(Items from a dataset)

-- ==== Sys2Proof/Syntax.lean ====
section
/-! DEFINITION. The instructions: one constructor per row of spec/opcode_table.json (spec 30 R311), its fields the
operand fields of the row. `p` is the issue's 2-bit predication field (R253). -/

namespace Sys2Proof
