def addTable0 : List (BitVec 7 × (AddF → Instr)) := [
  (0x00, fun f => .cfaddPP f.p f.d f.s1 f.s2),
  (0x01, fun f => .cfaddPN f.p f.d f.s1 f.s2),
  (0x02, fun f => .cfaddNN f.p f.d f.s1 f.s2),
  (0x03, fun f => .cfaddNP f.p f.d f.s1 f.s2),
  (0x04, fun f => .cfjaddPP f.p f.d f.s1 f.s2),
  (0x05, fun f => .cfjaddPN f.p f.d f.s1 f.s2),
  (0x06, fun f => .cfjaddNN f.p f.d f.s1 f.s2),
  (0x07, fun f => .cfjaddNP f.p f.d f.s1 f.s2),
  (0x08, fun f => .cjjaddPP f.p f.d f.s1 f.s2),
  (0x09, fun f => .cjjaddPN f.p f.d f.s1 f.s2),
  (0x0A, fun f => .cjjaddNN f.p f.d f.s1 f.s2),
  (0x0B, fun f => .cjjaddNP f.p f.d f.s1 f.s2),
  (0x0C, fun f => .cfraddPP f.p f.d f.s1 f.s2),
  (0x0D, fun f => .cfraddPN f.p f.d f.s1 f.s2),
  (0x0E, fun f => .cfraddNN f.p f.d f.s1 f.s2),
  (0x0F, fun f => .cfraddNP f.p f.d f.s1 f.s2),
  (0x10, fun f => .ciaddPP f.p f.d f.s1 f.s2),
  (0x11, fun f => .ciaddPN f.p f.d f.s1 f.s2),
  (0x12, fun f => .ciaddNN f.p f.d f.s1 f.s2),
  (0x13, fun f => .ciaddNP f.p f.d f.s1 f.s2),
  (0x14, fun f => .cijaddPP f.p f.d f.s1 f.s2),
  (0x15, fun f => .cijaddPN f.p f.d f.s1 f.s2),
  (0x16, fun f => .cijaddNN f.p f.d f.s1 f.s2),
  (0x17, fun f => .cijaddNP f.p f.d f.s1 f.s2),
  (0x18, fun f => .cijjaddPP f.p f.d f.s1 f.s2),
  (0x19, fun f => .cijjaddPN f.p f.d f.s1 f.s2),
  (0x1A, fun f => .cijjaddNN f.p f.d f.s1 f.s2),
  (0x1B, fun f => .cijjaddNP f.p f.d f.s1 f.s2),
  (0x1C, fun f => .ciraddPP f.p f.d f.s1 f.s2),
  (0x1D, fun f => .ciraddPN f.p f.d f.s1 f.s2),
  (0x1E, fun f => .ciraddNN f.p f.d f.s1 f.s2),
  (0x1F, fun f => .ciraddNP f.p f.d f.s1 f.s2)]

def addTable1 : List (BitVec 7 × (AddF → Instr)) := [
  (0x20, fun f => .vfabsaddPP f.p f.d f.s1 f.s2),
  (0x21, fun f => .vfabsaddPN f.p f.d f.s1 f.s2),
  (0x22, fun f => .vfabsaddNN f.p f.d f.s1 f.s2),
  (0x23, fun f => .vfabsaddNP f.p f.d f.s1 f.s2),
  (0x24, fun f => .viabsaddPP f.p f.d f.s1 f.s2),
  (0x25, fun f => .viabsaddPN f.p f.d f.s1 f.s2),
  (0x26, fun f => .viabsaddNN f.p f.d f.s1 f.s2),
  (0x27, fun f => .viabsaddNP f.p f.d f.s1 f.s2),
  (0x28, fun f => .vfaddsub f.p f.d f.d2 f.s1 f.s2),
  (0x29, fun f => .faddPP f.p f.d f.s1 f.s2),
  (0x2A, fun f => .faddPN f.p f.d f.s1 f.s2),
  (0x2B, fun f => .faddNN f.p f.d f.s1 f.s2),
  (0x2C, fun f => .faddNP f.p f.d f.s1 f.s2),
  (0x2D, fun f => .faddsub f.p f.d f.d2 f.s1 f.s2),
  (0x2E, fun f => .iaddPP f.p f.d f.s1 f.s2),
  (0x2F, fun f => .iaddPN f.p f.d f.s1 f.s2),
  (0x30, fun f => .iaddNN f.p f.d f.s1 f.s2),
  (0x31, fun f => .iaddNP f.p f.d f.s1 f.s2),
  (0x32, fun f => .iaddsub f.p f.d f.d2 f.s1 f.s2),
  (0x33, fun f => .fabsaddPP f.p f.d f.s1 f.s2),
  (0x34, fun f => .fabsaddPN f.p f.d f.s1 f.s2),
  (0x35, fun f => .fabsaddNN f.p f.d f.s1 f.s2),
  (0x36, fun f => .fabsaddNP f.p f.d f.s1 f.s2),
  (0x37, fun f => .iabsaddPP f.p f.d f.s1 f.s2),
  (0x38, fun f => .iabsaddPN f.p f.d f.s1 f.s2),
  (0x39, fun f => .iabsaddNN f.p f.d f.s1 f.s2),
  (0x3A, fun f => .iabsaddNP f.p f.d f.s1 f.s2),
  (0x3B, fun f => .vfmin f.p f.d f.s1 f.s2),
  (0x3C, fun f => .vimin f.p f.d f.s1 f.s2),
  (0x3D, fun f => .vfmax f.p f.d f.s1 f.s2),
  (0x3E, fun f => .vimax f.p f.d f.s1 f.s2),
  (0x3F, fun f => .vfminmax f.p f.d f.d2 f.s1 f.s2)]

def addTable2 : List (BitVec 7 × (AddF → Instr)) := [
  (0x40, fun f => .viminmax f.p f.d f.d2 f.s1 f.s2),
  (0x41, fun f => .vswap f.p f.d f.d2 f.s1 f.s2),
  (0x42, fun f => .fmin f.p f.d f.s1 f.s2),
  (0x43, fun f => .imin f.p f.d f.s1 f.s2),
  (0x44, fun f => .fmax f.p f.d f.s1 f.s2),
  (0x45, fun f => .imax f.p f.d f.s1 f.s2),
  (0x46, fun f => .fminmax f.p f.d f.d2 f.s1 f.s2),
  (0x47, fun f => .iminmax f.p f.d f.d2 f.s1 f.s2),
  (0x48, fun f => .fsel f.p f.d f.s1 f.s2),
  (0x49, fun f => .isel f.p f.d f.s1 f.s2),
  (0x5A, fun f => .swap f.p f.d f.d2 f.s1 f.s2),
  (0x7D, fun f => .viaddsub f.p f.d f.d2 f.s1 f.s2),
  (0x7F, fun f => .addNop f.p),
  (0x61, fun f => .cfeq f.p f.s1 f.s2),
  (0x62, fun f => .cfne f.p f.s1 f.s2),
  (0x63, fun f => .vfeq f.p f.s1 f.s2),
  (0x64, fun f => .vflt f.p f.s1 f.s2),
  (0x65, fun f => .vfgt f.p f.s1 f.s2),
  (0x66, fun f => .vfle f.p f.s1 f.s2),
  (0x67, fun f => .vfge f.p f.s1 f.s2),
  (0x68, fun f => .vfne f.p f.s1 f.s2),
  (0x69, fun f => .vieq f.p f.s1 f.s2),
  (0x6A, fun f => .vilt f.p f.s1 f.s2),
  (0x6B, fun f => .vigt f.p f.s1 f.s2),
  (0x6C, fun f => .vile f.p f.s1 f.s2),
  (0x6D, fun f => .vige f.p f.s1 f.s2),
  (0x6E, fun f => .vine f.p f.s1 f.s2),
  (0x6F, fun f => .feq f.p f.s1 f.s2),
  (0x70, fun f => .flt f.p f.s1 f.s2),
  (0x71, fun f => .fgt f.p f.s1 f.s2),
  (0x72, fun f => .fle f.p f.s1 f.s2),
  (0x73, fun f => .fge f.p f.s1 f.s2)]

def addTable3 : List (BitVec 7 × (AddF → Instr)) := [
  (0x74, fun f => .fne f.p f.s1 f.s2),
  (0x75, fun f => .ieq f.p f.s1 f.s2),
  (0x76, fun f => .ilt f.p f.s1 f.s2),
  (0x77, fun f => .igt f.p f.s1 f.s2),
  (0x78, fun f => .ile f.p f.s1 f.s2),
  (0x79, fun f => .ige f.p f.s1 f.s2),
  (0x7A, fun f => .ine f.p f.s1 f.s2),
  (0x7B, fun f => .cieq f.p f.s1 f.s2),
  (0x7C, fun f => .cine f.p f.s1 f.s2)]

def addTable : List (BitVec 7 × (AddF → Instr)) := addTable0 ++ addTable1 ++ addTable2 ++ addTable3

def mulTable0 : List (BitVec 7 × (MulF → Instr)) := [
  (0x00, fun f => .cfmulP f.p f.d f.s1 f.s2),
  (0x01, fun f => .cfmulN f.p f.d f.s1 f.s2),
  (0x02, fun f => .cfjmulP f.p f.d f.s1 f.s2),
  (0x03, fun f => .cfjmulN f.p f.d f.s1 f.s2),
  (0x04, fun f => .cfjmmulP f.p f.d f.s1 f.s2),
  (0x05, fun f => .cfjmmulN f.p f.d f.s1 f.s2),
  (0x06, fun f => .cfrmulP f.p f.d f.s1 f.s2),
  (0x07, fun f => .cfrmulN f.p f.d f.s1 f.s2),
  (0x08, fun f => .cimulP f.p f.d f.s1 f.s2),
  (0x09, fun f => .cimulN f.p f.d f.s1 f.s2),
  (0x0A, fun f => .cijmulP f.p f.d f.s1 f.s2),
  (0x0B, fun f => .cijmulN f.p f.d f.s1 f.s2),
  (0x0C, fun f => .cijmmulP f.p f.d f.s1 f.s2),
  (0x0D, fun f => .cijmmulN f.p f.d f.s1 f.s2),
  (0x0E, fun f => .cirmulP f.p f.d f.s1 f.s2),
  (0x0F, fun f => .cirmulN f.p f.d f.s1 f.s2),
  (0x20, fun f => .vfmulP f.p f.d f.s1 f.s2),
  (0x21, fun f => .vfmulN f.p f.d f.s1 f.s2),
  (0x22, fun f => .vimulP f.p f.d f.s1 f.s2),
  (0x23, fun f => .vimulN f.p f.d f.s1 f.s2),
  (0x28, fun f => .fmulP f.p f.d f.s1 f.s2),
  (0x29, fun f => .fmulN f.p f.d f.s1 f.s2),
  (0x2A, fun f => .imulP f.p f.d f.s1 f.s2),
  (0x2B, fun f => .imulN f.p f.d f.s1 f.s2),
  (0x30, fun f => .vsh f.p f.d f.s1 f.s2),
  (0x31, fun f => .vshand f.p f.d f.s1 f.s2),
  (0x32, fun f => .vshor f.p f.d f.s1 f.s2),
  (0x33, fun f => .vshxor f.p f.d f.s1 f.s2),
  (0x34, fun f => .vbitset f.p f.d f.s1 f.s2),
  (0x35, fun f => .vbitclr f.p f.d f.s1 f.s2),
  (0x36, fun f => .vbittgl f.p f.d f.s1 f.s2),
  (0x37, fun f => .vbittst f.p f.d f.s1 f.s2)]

Task to carry out: Lines with the string "fields" in the data above: say how many there are, giving the number alone.

Answer space: 2